Only now the "Indian Problem" is employed to blame Natives for the poverty, substance abuse and unemployment that's all too common throughout Indian Country. "They bring it on themselves," too many strangers tell me when they learn where I live and work.
But there is a conveniently ignored connection--a direct one, I would argue--between the hopelessness felt by some young people here and their experiences off (and the impositions made by outsiders onto) the reservation. These experiences are what make these suicides bigger than Pine Ridge.
In January, at a hockey game in nearby Rapid City, white adults sitting in a private box above 57 middle-school students from Pine Ridge sprayed the children with beer and told them to "Go back to the reservation." Instead of 57 charges of child abuse and assault in response, like some had suggested, only one man ended up with one charge of disorderly conduct.
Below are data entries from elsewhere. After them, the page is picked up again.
theorem Only.issueWord (s : State) (n i : Nat) (x : Ctx) (a w : Nat) (hk : Only fr s0 s) (m_regs : Part.regs ∈ fr)
    (m_freeCtr : Part.freeCtr ∈ fr) (m_journal : Part.journal ∈ fr) (m_owed : Part.owed ∈ fr) (m_pipes : Part.pipes ∈ fr)
    (m_tables : Part.tables ∈ fr) (m_telem : Part.telem ∈ fr) (m_crier : Part.crier ∈ fr) (m_flt : Part.flt ∈ fr)
    (m_activity : Part.activity ∈ fr) : Only fr s0 (issueWord s n i x a w) := by
  unfold Sys2Proof.Machine.issueWord
  with_reducible repeat' first
    | assumption | apply Only.runCnt | apply Only.runPorts | apply Only.pmcEvent | apply Only.whenB | apply Only.afterWord
    | exact Or.inl rfl | exact Or.inr (by assumption) | apply OnlyMk.intro | simp only [onlyMk] | dsimp only | split | intro

theorem Only.takeWord (s : State) (n i : Nat) (x : Ctx) (hk : Only fr s0 s) (m_regs : Part.regs ∈ fr)
    (m_freeCtr : Part.freeCtr ∈ fr) (m_journal : Part.journal ∈ fr) (m_owed : Part.owed ∈ fr) (m_pipes : Part.pipes ∈ fr)
    (m_tables : Part.tables ∈ fr) (m_telem : Part.telem ∈ fr) (m_crier : Part.crier ∈ fr) (m_flt : Part.flt ∈ fr)
    (m_activity : Part.activity ∈ fr) : Only fr s0 (takeWord s n i x) := by
  unfold Sys2Proof.Machine.takeWord
  with_reducible repeat' first
    | assumption | apply Only.stallFault | apply Only.issueWord | exact Or.inl rfl | exact Or.inr (by assumption)
    | apply OnlyMk.intro | simp only [onlyMk] | dsimp only | split | intro

theorem Only.parityFail (s : State) (n : Nat) (x : Ctx) (backingBad : Bool) (hk : Only fr s0 s) (m_pipes : Part.pipes ∈ fr)
    : Only fr s0 (parityFail s n x backingBad) := by
  unfold Sys2Proof.Machine.parityFail
  with_reducible repeat' first
    | assumption | apply Only.setStall | exact Or.inl rfl | exact Or.inr (by assumption) | apply OnlyMk.intro
    | simp only [onlyMk] | dsimp only | split | intro

theorem Only.constError (s : State) (n : Nat) (x : Ctx) (k : Nat) (uncorr : Bool) (hk : Only fr s0 s)
    (m_regs : Part.regs ∈ fr) (m_freeCtr : Part.freeCtr ∈ fr) (m_journal : Part.journal ∈ fr) (m_owed : Part.owed ∈ fr)
    (m_pipes : Part.pipes ∈ fr) (m_crier : Part.crier ∈ fr) (m_flt : Part.flt ∈ fr)
    : Only fr s0 (constError s n x k uncorr) := by
  unfold Sys2Proof.Machine.constError
  with_reducible repeat' first
    | assumption | apply Only.satF | apply Only.stallRecord | exact Or.inl rfl | exact Or.inr (by assumption)
    | apply OnlyMk.intro | simp only [onlyMk] | dsimp only | split | intro

theorem Only.constSeen (s : State) (n : Nat) (x : Ctx) (constErr : Option (Nat × Bool)) (hk : Only fr s0 s)
    (m_regs : Part.regs ∈ fr) (m_freeCtr : Part.freeCtr ∈ fr) (m_journal : Part.journal ∈ fr) (m_owed : Part.owed ∈ fr)
    (m_pipes : Part.pipes ∈ fr) (m_crier : Part.crier ∈ fr) (m_flt : Part.flt ∈ fr) : Only fr s0 (constSeen s n x constErr) := by
  unfold Sys2Proof.Machine.constSeen
  with_reducible repeat' first
    | assumption | apply Only.constError | exact Or.inl rfl | exact Or.inr (by assumption) | apply OnlyMk.intro
    | simp only [onlyMk] | dsimp only | split | intro

theorem Only.readWord (s : State) (n i : Nat) (x : Ctx) (parityBad backingBad : Bool) (constErr : Option (Nat × Bool))
    (hk : Only fr s0 s) (m_regs : Part.regs ∈ fr) (m_freeCtr : Part.freeCtr ∈ fr) (m_journal : Part.journal ∈ fr)
    (m_owed : Part.owed ∈ fr) (m_pipes : Part.pipes ∈ fr) (m_tables : Part.tables ∈ fr) (m_telem : Part.telem ∈ fr)
    (m_crier : Part.crier ∈ fr) (m_flt : Part.flt ∈ fr) (m_activity : Part.activity ∈ fr)
    : Only fr s0 (readWord s n i x parityBad backingBad constErr) := by
  unfold Sys2Proof.Machine.readWord
  with_reducible repeat' first
    | assumption | apply Only.parityFail | apply Only.takeWord | apply Only.constSeen | exact Or.inl rfl
    | exact Or.inr (by assumption) | apply OnlyMk.intro | simp only [onlyMk] | dsimp only | split | intro

theorem Only.execStallWordIssue (stall ctx : Nat) (parityBad backingBad : Bool) (constErr : Option (Nat × Bool)) (s : State)
    (hk : Only fr s0 s) (m_regs : Part.regs ∈ fr) (m_freeCtr : Part.freeCtr ∈ fr) (m_journal : Part.journal ∈ fr)
    (m_owed : Part.owed ∈ fr) (m_pipes : Part.pipes ∈ fr) (m_tables : Part.tables ∈ fr) (m_telem : Part.telem ∈ fr)
    (m_crier : Part.crier ∈ fr) (m_flt : Part.flt ∈ fr) (m_activity : Part.activity ∈ fr)
    : OnlyO fr s0 (execStallWordIssue stall ctx parityBad backingBad constErr s) := by
  unfold Sys2Proof.Machine.execStallWordIssue
  with_reducible repeat' first
    | assumption | apply Only.readWord | apply OnlyO.next | exact Or.inl rfl | exact Or.inr (by assumption)
    | apply OnlyMk.intro | simp only [onlyMk] | dsimp only | split | intro

theorem Only.execWaitTimeout (stall ctx : Nat) (s : State) (hk : Only fr s0 s) (m_regs : Part.regs ∈ fr)
    (m_freeCtr : Part.freeCtr ∈ fr) (m_journal : Part.journal ∈ fr) (m_owed : Part.owed ∈ fr) (m_pipes : Part.pipes ∈ fr)
    (m_crier : Part.crier ∈ fr) (m_flt : Part.flt ∈ fr) : OnlyO fr s0 (execWaitTimeout stall ctx s) := by
  unfold Sys2Proof.Machine.execWaitTimeout
  with_reducible repeat' first
    | assumption | apply Only.stallFault | apply OnlyO.next | exact Or.inl rfl | exact Or.inr (by assumption)
    | apply OnlyMk.intro | simp only [onlyMk] | dsimp only | split | intro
In December, while the nation's eyes were on Ferguson, a Native man was killed by a white police officer a day after attending a #NativeLivesMatter anti-police brutality rally in Rapid City. The intoxicated man was shot for appearing threatening with a steak knife. His wife, the only other witness, denies any aggression on his part. The attorney general of South Dakota deemed the five fatal gunshots justified in the report he released.
In November a pack of feral dogs killed an 8-year-old girl here. She was sledding in her backyard. In response, the tribe ordered all stray dogs on the reservation euthanized. This enraged predominantly white animal rights activists from off the reservation, who called the killings inhumane and mobilized to save what dogs they could, oblivious to the poverty and lack of services here that allows the feral dog problem to exist.
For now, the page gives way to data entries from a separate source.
theorem Only.execHbmWipeComplete (stack : Nat) (failedCh : List Nat) (s : State) (hk : Only fr s0 s)
    (m_regs : Part.regs ∈ fr) (m_freeCtr : Part.freeCtr ∈ fr) (m_owed : Part.owed ∈ fr) (m_lastRaise : Part.lastRaise ∈ fr)
    (m_market : Part.market ∈ fr) (m_spill : Part.spill ∈ fr) (m_sched : Part.sched ∈ fr) (m_telem : Part.telem ∈ fr)
    (m_crier : Part.crier ∈ fr) (m_flt : Part.flt ∈ fr) (m_activity : Part.activity ∈ fr)
    : OnlyO fr s0 (execHbmWipeComplete stack failedCh s) := by
  unfold Sys2Proof.Machine.execHbmWipeComplete
  with_reducible repeat' first
    | assumption | apply Only.forEach | apply Only.retireChannel | apply Only.stackReady | apply Only.wipedStack
    | apply OnlyO.next | exact Or.inl rfl | exact Or.inr (by assumption) | apply OnlyMk.intro | simp only [onlyMk]
    | dsimp only | split | intro

theorem Only.bootVerified (s : State) (hk : Only fr s0 s) (m_regs : Part.regs ∈ fr) (m_owed : Part.owed ∈ fr)
    (m_crier : Part.crier ∈ fr) (m_flt : Part.flt ∈ fr) : Only fr s0 (bootVerified s) := by
  unfold Sys2Proof.Machine.bootVerified
  with_reducible repeat' first
    | assumption | apply Only.whenB | apply Only.raise | apply Only.forEach | apply Only.secCount | exact Or.inl rfl
    | exact Or.inr (by assumption) | apply OnlyMk.intro | simp only [onlyMk] | dsimp only | split | intro

theorem Only.bootPatch (s : State) (hk : Only fr s0 s) (m_regs : Part.regs ∈ fr) (m_owed : Part.owed ∈ fr)
    (m_top : Part.top ∈ fr) (m_prg : Part.prg ∈ fr) (m_crier : Part.crier ∈ fr) (m_flt : Part.flt ∈ fr)
    : Only fr s0 (bootPatch s) := by
  unfold Sys2Proof.Machine.bootPatch
  with_reducible repeat' first
    | assumption | apply Only.sigCount | apply Only.raisePatchFloor | exact Or.inl rfl | exact Or.inr (by assumption)
    | apply OnlyMk.intro | simp only [onlyMk] | dsimp only | split | intro

theorem Only.bootCold (s : State) (hk : Only fr s0 s) (m_regs : Part.regs ∈ fr) (m_owed : Part.owed ∈ fr)
    (m_top : Part.top ∈ fr) (m_prg : Part.prg ∈ fr) (m_crier : Part.crier ∈ fr) (m_flt : Part.flt ∈ fr)
    (m_scales : Part.scales ∈ fr) : Only fr s0 (bootCold s) := by
  unfold Sys2Proof.Machine.bootCold
  with_reducible repeat' first
    | assumption | apply Only.whenB | apply Only.setBit | apply Only.forEach | apply Only.setReg | apply Only.bootPatch
    | apply Only.setScl | exact Or.inl rfl | exact Or.inr (by assumption) | apply OnlyMk.intro | simp only [onlyMk]
    | dsimp only | split | intro

theorem Only.logStart (s : State) (cold : Bool) (svn : Nat) (hk : Only fr s0 s) (m_regs : Part.regs ∈ fr)
    (m_journal : Part.journal ∈ fr) (m_owed : Part.owed ∈ fr) (m_crier : Part.crier ∈ fr) (m_flt : Part.flt ∈ fr)
    : Only fr s0 (logStart s cold svn) := by
  unfold Sys2Proof.Machine.logStart
  with_reducible repeat' first
    | assumption | apply Only.jrnLog | exact Or.inl rfl | exact Or.inr (by assumption) | apply OnlyMk.intro
    | simp only [onlyMk] | dsimp only | split | intro

theorem Only.firmwareRuns (s : State) (hk : Only fr s0 s) (m_regs : Part.regs ∈ fr) (m_prog : Part.prog ∈ fr)
    (m_freeCtr : Part.freeCtr ∈ fr) (m_journal : Part.journal ∈ fr) (m_owed : Part.owed ∈ fr) (m_lastRaise : Part.lastRaise ∈ fr)
    (m_top : Part.top ∈ fr) (m_hif : Part.hif ∈ fr) (m_prg : Part.prg ∈ fr) (m_ports : Part.ports ∈ fr)
    (m_pipes : Part.pipes ∈ fr) (m_tables : Part.tables ∈ fr) (m_clerk : Part.clerk ∈ fr) (m_sched : Part.sched ∈ fr)
    (m_ainum : Part.ainum ∈ fr) (m_crier : Part.crier ∈ fr) (m_flt : Part.flt ∈ fr) (m_activity : Part.activity ∈ fr)
    (m_bays : Part.bays ∈ fr) (m_out : Part.out ∈ fr) : Only fr s0 (firmwareRuns s) := by
  unfold Sys2Proof.Machine.firmwareRuns
  with_reducible repeat' first
    | assumption | apply Only.mailTake | apply Only.landsFirmware | apply Only.jrnFlush | apply Only.forEach
    | apply Only.serveAsked | apply Only.answerProposals | apply Only.runHeld | apply Only.cartDone | exact Or.inl rfl
    | exact Or.inr (by assumption) | apply OnlyMk.intro | simp only [onlyMk] | dsimp only | split | intro

theorem Only.firmwareStarted (bad : List JrnRec) (code svn : Nat) (s : State) (hk : Only fr s0 s) (m_regs : Part.regs ∈ fr)
    (m_journal : Part.journal ∈ fr) (m_owed : Part.owed ∈ fr) (m_top : Part.top ∈ fr) (m_prg : Part.prg ∈ fr)
    (m_crier : Part.crier ∈ fr) (m_flt : Part.flt ∈ fr) (m_scales : Part.scales ∈ fr)
    : Only fr s0 (firmwareStarted bad code svn s) := by
  unfold Sys2Proof.Machine.firmwareStarted
  with_reducible repeat' first
    | assumption | apply Only.setTop | apply Only.bootVerified | apply Only.whenB | apply Only.bootCold
    | apply Only.journalStart | apply Only.raiseFwFloor | apply Only.setBringup | apply Only.logStart | exact Or.inl rfl
    | exact Or.inr (by assumption) | apply OnlyMk.intro | simp only [onlyMk] | dsimp only | split | intro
Let's be clear. These events tell Native children one thing: "Your lives are not valued. You do not have a place in the world beyond the reservation."
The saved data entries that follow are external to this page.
@[simp] theorem setPhase_pending (s : State) (c : HostCmd) (p : CmdPhase) : (setPhase s c p).pending = s.pending := rfl
@[simp] theorem setPhase_regs (s : State) (c : HostCmd) (p : CmdPhase) : (setPhase s c p).regs = s.regs := rfl
@[simp] theorem setPhase_prog (s : State) (c : HostCmd) (p : CmdPhase) : (setPhase s c p).prog = s.prog := rfl
@[simp] theorem setPhase_clock (s : State) (c : HostCmd) (p : CmdPhase) : (setPhase s c p).clock = s.clock := rfl
@[simp] theorem setPhase_elapsed (s : State) (c : HostCmd) (p : CmdPhase) : (setPhase s c p).elapsed = s.elapsed := rfl
@[simp] theorem setPhase_freeCtr (s : State) (c : HostCmd) (p : CmdPhase) : (setPhase s c p).freeCtr = s.freeCtr := rfl
@[simp] theorem setPhase_journal (s : State) (c : HostCmd) (p : CmdPhase) : (setPhase s c p).journal = s.journal := rfl
@[simp] theorem setPhase_owed (s : State) (c : HostCmd) (p : CmdPhase) : (setPhase s c p).owed = s.owed := rfl
@[simp] theorem setPhase_lastRaise (s : State) (c : HostCmd) (p : CmdPhase) : (setPhase s c p).lastRaise = s.lastRaise := rfl
@[simp] theorem setPhase_top (s : State) (c : HostCmd) (p : CmdPhase) : (setPhase s c p).top = s.top := rfl
@[simp] theorem setPhase_prg (s : State) (c : HostCmd) (p : CmdPhase) : (setPhase s c p).prg = s.prg := rfl
@[simp] theorem setPhase_ports (s : State) (c : HostCmd) (p : CmdPhase) : (setPhase s c p).ports = s.ports := rfl
@[simp] theorem setPhase_pipes (s : State) (c : HostCmd) (p : CmdPhase) : (setPhase s c p).pipes = s.pipes := rfl
@[simp] theorem setPhase_tables (s : State) (c : HostCmd) (p : CmdPhase) : (setPhase s c p).tables = s.tables := rfl
@[simp] theorem setPhase_clerk (s : State) (c : HostCmd) (p : CmdPhase) : (setPhase s c p).clerk = s.clerk := rfl
@[simp] theorem setPhase_market (s : State) (c : HostCmd) (p : CmdPhase) : (setPhase s c p).market = s.market := rfl
@[simp] theorem setPhase_spill (s : State) (c : HostCmd) (p : CmdPhase) : (setPhase s c p).spill = s.spill := rfl
@[simp] theorem setPhase_sched (s : State) (c : HostCmd) (p : CmdPhase) : (setPhase s c p).sched = s.sched := rfl
@[simp] theorem setPhase_slots (s : State) (c : HostCmd) (p : CmdPhase) : (setPhase s c p).slots = s.slots := rfl
@[simp] theorem setPhase_pulses (s : State) (c : HostCmd) (p : CmdPhase) : (setPhase s c p).pulses = s.pulses := rfl
@[simp] theorem setPhase_ainum (s : State) (c : HostCmd) (p : CmdPhase) : (setPhase s c p).ainum = s.ainum := rfl
@[simp] theorem setPhase_telem (s : State) (c : HostCmd) (p : CmdPhase) : (setPhase s c p).telem = s.telem := rfl
@[simp] theorem setPhase_crier (s : State) (c : HostCmd) (p : CmdPhase) : (setPhase s c p).crier = s.crier := rfl
@[simp] theorem setPhase_flt (s : State) (c : HostCmd) (p : CmdPhase) : (setPhase s c p).flt = s.flt := rfl
@[simp] theorem setPhase_scales (s : State) (c : HostCmd) (p : CmdPhase) : (setPhase s c p).scales = s.scales := rfl
@[simp] theorem setPhase_activity (s : State) (c : HostCmd) (p : CmdPhase) : (setPhase s c p).activity = s.activity := rfl
@[simp] theorem setPhase_bays (s : State) (c : HostCmd) (p : CmdPhase) : (setPhase s c p).bays = s.bays := rfl
@[simp] theorem setPhase_sec (s : State) (c : HostCmd) (p : CmdPhase) : (setPhase s c p).sec = s.sec := rfl
@[simp] theorem setPhase_out (s : State) (c : HostCmd) (p : CmdPhase) : (setPhase s c p).out = s.out := rfl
We can all, regardless of race and socio-economic class, understand the desire to leave the place we've come from, to experience something beyond the lives we've known thus far. But for many children in Pine Ridge, however, leaving home to gain any economic advantage seems overwhelming because of the racism and even outright hostility that can be so commonplace in the outside world.
Davidica Young Man, 23, who grew up on Pine Ridge, says racism in all forms gets engrained in you early on as young person here. Just days after the events at the Rapid City hockey game controversy in January, Young Man and her friends also had beer poured on them--this time at a bull-riding event at the Black Hills Stock Show and Rodeo.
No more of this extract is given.